Analysis of the UTP-induced ATP release pathway. ATP release induced by 10 μM UTP (100 μl/s) was challenged by pharmacological inhibitors. a 10–35 μM CBX had no effect on ATP release, whereas 75 μM CBX resulted in a dramatic increase in ATP release of >5-fold. b The addition of vehicle instead of UTP induced the release of a small amount of ATP from the cells corresponding to approximately 15 % of the UTP-induced ATP release. When 75 μM CBX was added to this setup, ATP release was reduced by approximately 50 %. c Gap26-mediated inhibition of Cx43 hemichannels did not affect ATP release. d 10panx1-mediated inhibition of Panx1 channels was associated with significantly increased ATP release, when the treated group was compared to the vehicle group. e Probenecid (Prob)-mediated inhibition of Panx1 channels did not affect ATP release. f Bafilomycin A1 (Baf) treatment resulted in up to 49 % reduction of UTP induced ATP release. Diamond represents ATP release in ratios of the control group (UTP + vehicle of the inhibitor), broken line represents mean ATP release in ratio of vehicle and asterisk represents p ≤ 0.05

To further study the involvement of Panx1 channels, cells were treated with 10panx-1 (10–200 μM), which resulted in an average increase in ATP release of 49 %, when comparing the treated group with the vehicle group (n = 3, p = 0.042, Fig. 5d). Treatment with 10–1,000 μM probenecid (n = 3), a proposed Panx1 inhibitor [45], had no effect on ATP release (Fig. 5e).

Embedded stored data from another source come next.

theorem keeps_domainLeaves (k a b : Nat) (hA : Within 0x1400600080004218000000100404400000003000000f1bffe00 A) (h : Keeps A a₀ s) : Keeps A a₀ (domainLeaves k a b s) := by
  unfold domainLeaves
  dsimp only
  repeat' with_reducible refine keeps_ite (fun _ => ?_) (fun _ => ?_)
  all_goals first
    | with_reducible assumption
    | with_reducible refine keeps_laneOff _ ?_ h
    | with_reducible refine keeps_frameOff ?_ h
    | with_reducible refine keeps_untrack ?_ h
    | with_reducible refine keeps_loseFirmware ?_ h
    | with_reducible refine keeps_statusDefaults _ _ ?_ (keeps_emptyTables ?_ (keeps_loseThresher ?_ h))
    | with_reducible refine keeps_cipherOff ?_ h
    | with_reducible refine keeps_queuesOff ?_ h
    | with_reducible refine keeps_whenB _ _ (fun _ => keeps_setHost _ ?_ (fun h => h) (fun h => h)) (keeps_linkTick _ ?_ h)
    | with_reducible refine keeps_laneDefaults _ _ ?_ (keeps_statusDefaults _ _ ?_ (keeps_losePorts ?_
        (keeps_whenB _ _ (fun _ => keeps_lanOff ?_) h)))
    | with_reducible refine keeps_statusDefaults _ _ ?_ (keeps_loseShow ?_ (keeps_whenB _ _ (fun _ => keeps_showIdle ?_) h))
    | with_reducible refine keeps_loseMotion ?_ h
    | with_reducible refine keeps_statusDefaults _ _ ?_ (keeps_wr _ _ ?_ (keeps_wr _ _ ?_ (keeps_loseAfe ?_
        (keeps_whenB _ _ (fun _ => keeps_afeStop ?_) h))))
    | with_reducible refine keeps_bankOff ?_ h
    | with_reducible refine keeps_whenB _ _ (fun _ => keeps_lanOff ?_) h
    | with_reducible refine keeps_whenB _ _ (fun _ => keeps_showIdle ?_) h
    | with_reducible refine keeps_whenB _ _ (fun _ => keeps_afeStop ?_) h
  all_goals first
    | exact (sub_of hA rfl)
    | exact cov_any _ (sub_of hA rfl)

theorem keeps_domainReturns (k a : Nat) (hA : Within 0x400000000000000000000 A)
    (hK : Keeps A a₀ s) : Keeps A a₀ (domainReturns k a s) := by
  unfold domainReturns
  repeat' first
      | with_reducible assumption | ((with_reducible apply sub_of hA); exact rfl) | dsimp only
      | with_reducible apply keeps_wr | exact cov_ENTROPY_STATUS _ rfl (sub_of hA rfl)
      | with_reducible refine keeps_ite (fun _ => ?_) (fun _ => ?_) | split | intro _

theorem keeps_fixedPeak (n : Nat) (hA : Within 0x1000000000000000 A) (hK : Keeps A a₀ s) : Keeps A a₀ (fixedPeak n s) := by
  unfold fixedPeak
  repeat' first
      | with_reducible assumption | ((with_reducible apply sub_of hA); exact rfl) | dsimp only
      | with_reducible apply keeps_wr | exact cov_LANE_STATUS _ _ rfl (sub_of hA rfl)
      | with_reducible refine keeps_ite (fun _ => ?_) (fun _ => ?_) | split | intro _

theorem keeps_domainBack (k : Nat) (hA : Within 0xc00001000000000000000 A) (hK : Keeps A a₀ s) : Keeps A a₀ (domainBack k s) := by
  unfold domainBack
  repeat' first
      | with_reducible assumption | ((with_reducible apply sub_of hA); exact rfl) | dsimp only
      | with_reducible apply keeps_eachOf | with_reducible apply keeps_fixedPeak | with_reducible apply keeps_wr
      | exact cov_ENTROPY_STATUS _ rfl (sub_of hA rfl) | exact cov_DRBG_STATUS _ rfl (sub_of hA rfl)
      | with_reducible refine keeps_ite (fun _ => ?_) (fun _ => ?_) | split | intro _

UTP-induced ATP release was then challenged by bafilomycin A1. This treatment reduced ATP release by 49 % (0.5 μM, p = 0.05) and 44 % (1 μM, p = 0.05) (n = 3, Fig. 5f), which indicates vesicular exocytosis of ATP.

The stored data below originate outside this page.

-- ==== Sys2Proof/Laws/KeepsIdent.lean ====
section
/-! SUPPORT. `Keeps` for the operations of Machine/Ident.lean. -/

set_option linter.unusedTactic false
set_option linter.unreachableTactic false

namespace Sys2Proof.Laws

open Sys2Proof Sys2Proof.Machine Sys2Proof.Safety

variable {A : Nat} {a₀ s : State}

theorem keeps_goTerm (t : TermState) (hA : Within 0x1400600080000040000000000000000000000000000300d0001 A) (hK : Keeps A a₀ s) : Keeps A a₀ (goTerm t s) := by
  unfold goTerm
  repeat' first
      | with_reducible assumption | ((with_reducible apply sub_of hA); exact rfl) | dsimp only
      | with_reducible apply keeps_changeTerm | with_reducible apply keeps_rundownAll
      | with_reducible apply keeps_showIdle | with_reducible apply keeps_whenB
      | with_reducible refine keeps_ite (fun _ => ?_) (fun _ => ?_) | split | intro _

theorem keeps_idStreamLost (hA : Within 0x4000000000000000800 A) (hK : Keeps A a₀ s) : Keeps A a₀ (idStreamLost s) := by
  unfold idStreamLost
  repeat' first
      | with_reducible assumption | ((with_reducible apply sub_of hA); exact rfl) | exact fun h => h
      | dsimp only | with_reducible apply keeps_setNote | with_reducible apply keeps_wr
      | exact cov_NOTE_SEQ _ rfl (sub_of hA rfl) | intro _
      | (with_reducible show List.length _ ≤ _; exact lengthNil _)
      | (rw [List.length_append, List.length_singleton]; omega)
      | (with_reducible show List.length _ ≤ _; exact Nat.le_trans (List.length_filter_le _ _) (by assumption))
      | (with_reducible show List.length _ ≤ _; exact lengthMap _ (by assumption))
      | (with_reducible show List.length _ ≤ _; exact lengthTail (by assumption) (by assumption))

theorem keeps_setId (n : Nat) (hA : Within 0x4020000000000000c00 A) (hK : Keeps A a₀ s) : Keeps A a₀ (setId n s) := by
  unfold setId
  repeat' first
      | with_reducible assumption | ((with_reducible apply sub_of hA); exact rfl) | dsimp only
      | with_reducible apply keeps_idStreamLost | with_reducible apply keeps_setRegn | with_reducible apply keeps_wr
      | exact cov_REG_STATUS _ rfl (sub_of hA rfl) | with_reducible refine keeps_ite (fun _ => ?_) (fun _ => ?_)
      | split | intro _

theorem keeps_dropLaterWindows  (hA : Within 0x1000 A) (hK : Keeps A a₀ s) : Keeps A a₀ (dropLaterWindows s) := by
  unfold dropLaterWindows
  repeat' first
      | with_reducible assumption | ((with_reducible apply sub_of hA); exact rfl) | dsimp only
      | with_reducible apply keeps_setWin | intro _

theorem keeps_dropSubs  (hA : Within 0x200 A) (hK : Keeps A a₀ s) : Keeps A a₀ (dropSubs s) := by
  unfold dropSubs
  repeat' first
      | with_reducible assumption | ((with_reducible apply sub_of hA); exact rfl) | dsimp only
      | with_reducible apply keeps_setFrame | intro _

theorem keeps_dropId  (hA : Within 0x4020000000000003e00 A) (hK : Keeps A a₀ s) : Keeps A a₀ (dropId s) := by
  unfold dropId
  repeat' first
      | with_reducible assumption | ((with_reducible apply sub_of hA); exact rfl) | dsimp only
      | with_reducible apply keeps_dropLaterWindows | with_reducible apply keeps_dropSubs
      | with_reducible apply keeps_eraseOnRelease | with_reducible apply keeps_setId
      | with_reducible apply keeps_setRegn | intro _

theorem keeps_clearId (hA : Within 0x4020000000000002e00 A) (hK : Keeps A a₀ s) : Keeps A a₀ (clearId s) := by
  unfold clearId
  repeat' first
      | with_reducible assumption | ((with_reducible apply sub_of hA); exact rfl) | dsimp only
      | with_reducible apply keeps_dropSubs | with_reducible apply keeps_eraseOnClear
      | with_reducible apply keeps_setId | with_reducible apply keeps_setRegn | with_reducible apply keeps_wr
      | exact cov_REG_STATUS _ rfl (sub_of hA rfl) | intro _

theorem keeps_drawNonce (hA : Within 0x10000000 A) (hK : Keeps A a₀ s) : Keeps A a₀ (drawNonce s).2 := by
  unfold drawNonce
  repeat' first
      | with_reducible assumption | ((with_reducible apply sub_of hA); exact rfl) | dsimp only
      | with_reducible apply keeps_drawBytes | with_reducible refine keeps_ite (fun _ => ?_) (fun _ => ?_)
      | with_reducible refine keeps_ite_snd (fun _ => ?_) (fun _ => ?_) | split | intro _
      | with_reducible refine keeps_of_snd (by with_reducible assumption) ?_
      | with_reducible refine keeps_of_fst (by with_reducible assumption) ?_

theorem keeps_beginClaim  (hA : Within 0x140060008000000000000000000000000000000000010010400 A) (hK : Keeps A a₀ s) : Keeps A a₀ (beginClaim s) := by
  unfold beginClaim
  repeat' first
      | with_reducible assumption | ((with_reducible apply sub_of hA); exact rfl) | dsimp only
      | with_reducible apply keeps_count | with_reducible apply keeps_raise | with_reducible apply keeps_setRegn
      | with_reducible refine keeps_ite (fun _ => ?_) (fun _ => ?_) | split | intro _

theorem keeps_toClaiming (hA : Within 0x1400600080000040000000000000000000000000000300d0401 A) (hK : Keeps A a₀ s) : Keeps A a₀ (toClaiming s) := by
  unfold toClaiming
  repeat' first
      | with_reducible assumption | ((with_reducible apply sub_of hA); exact rfl) | dsimp only
      | with_reducible apply keeps_goTerm | with_reducible apply keeps_setRegn
      | with_reducible refine keeps_ite (fun _ => ?_) (fun _ => ?_) | split | intro _

theorem keeps_enterClaiming (hA : Within 0x1400600080000040000000000000000000600000000300d2401 A) (hK : Keeps A a₀ s) : Keeps A a₀ (enterClaiming s) := by
  unfold enterClaiming
  repeat' first
      | with_reducible assumption | ((with_reducible apply sub_of hA); exact rfl) | dsimp only
      | with_reducible apply keeps_beginClaim | with_reducible apply keeps_drawNonce
      | with_reducible apply keeps_eraseOnRelease | with_reducible apply keeps_setReg
      | with_reducible apply keeps_setRegn | with_reducible apply keeps_toClaiming
      | with_reducible apply keeps_wr | exact cov_REG_STATUS _ rfl (sub_of hA rfl)
      | exact cov_CLAIM_NONCE _ rfl (sub_of hA rfl) | split | intro _
      | with_reducible refine keeps_of_snd (by with_reducible assumption) ?_
      | with_reducible refine keeps_of_fst (by with_reducible assumption) ?_

theorem keeps_houseChanged (pub : List Byte) (hA : Within 0x2400 A)
    (hK : Keeps A a₀ s) : Keeps A a₀ (houseChanged pub s) := by
  unfold houseChanged
  repeat' first
      | with_reducible assumption | ((with_reducible apply sub_of hA); exact rfl) | dsimp only
      | with_reducible apply keeps_setKey | with_reducible apply keeps_setRegn
      | with_reducible refine keeps_ite (fun _ => ?_) (fun _ => ?_) | split | intro _

theorem keeps_beginMeasure (hA : Within 0x200000000000000400 A) (hK : Keeps A a₀ s) : Keeps A a₀ (beginMeasure s) := by
  unfold beginMeasure
  repeat' first
      | with_reducible assumption | ((with_reducible apply sub_of hA); exact rfl) | dsimp only
      | with_reducible apply keeps_setRegn | with_reducible apply keeps_wr
      | exact cov_RANGE_STATUS _ rfl (sub_of hA rfl) | intro _

theorem keeps_enterRanging (hA : Within 0x1400600080000040000000000000000002000000000300d0401 A) (hK : Keeps A a₀ s) : Keeps A a₀ (enterRanging s) := by
  unfold enterRanging
  repeat' first
      | with_reducible assumption | ((with_reducible apply sub_of hA); exact rfl) | dsimp only
      | with_reducible apply keeps_beginMeasure | with_reducible apply keeps_goTerm | intro _

theorem keeps_sigEnds (op : Nat) (st : Nat) (hA : Within 0x140060008000000000000000000001000000000000010010000 A) (hK : Keeps A a₀ s) : Keeps A a₀ (sigEnds op st s) := by
  unfold sigEnds
  repeat' first
      | with_reducible assumption | ((with_reducible apply sub_of hA); exact rfl) | dsimp only
      | with_reducible apply keeps_count | with_reducible apply keeps_whenB | with_reducible apply keeps_wr
      | exact cov_SIG_STATUS _ rfl (sub_of hA rfl) | intro _

theorem keeps_newReport (dE : Int) (dW : Int) (gen : Nat) (mode : Nat) (hA : Within 0x140060008000000000000000000000000200000000010010c00 A) (hK : Keeps A a₀ s) : Keeps A a₀ (newReport dE dW gen mode s) := by
  unfold newReport
  repeat' first
      | with_reducible assumption | ((with_reducible apply sub_of hA); exact rfl) | dsimp only
      | with_reducible apply keeps_queueUp | with_reducible apply keeps_setRegn | with_reducible apply keeps_wr
      | exact cov_RANGE_STATUS _ rfl (sub_of hA rfl) | intro _

end Sys2Proof.Laws
end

After each individual experiment, cells were checked for viability by visual inspection. No signs of decreased viability/cell death were detected.

Discussion

We have previously shown that osteocytes release ATP immediately as mechanical stimulation occurs and that they express functional ATP-sensing P2X receptors. This indicates that P2 receptor-mediated ATP release may be an early signal in osteocyte mechanotransduction. In the present study, the aim therefore was to study whether osteocytes are able to respond to nucleotide stimulation by P2 receptor activation and ATP release.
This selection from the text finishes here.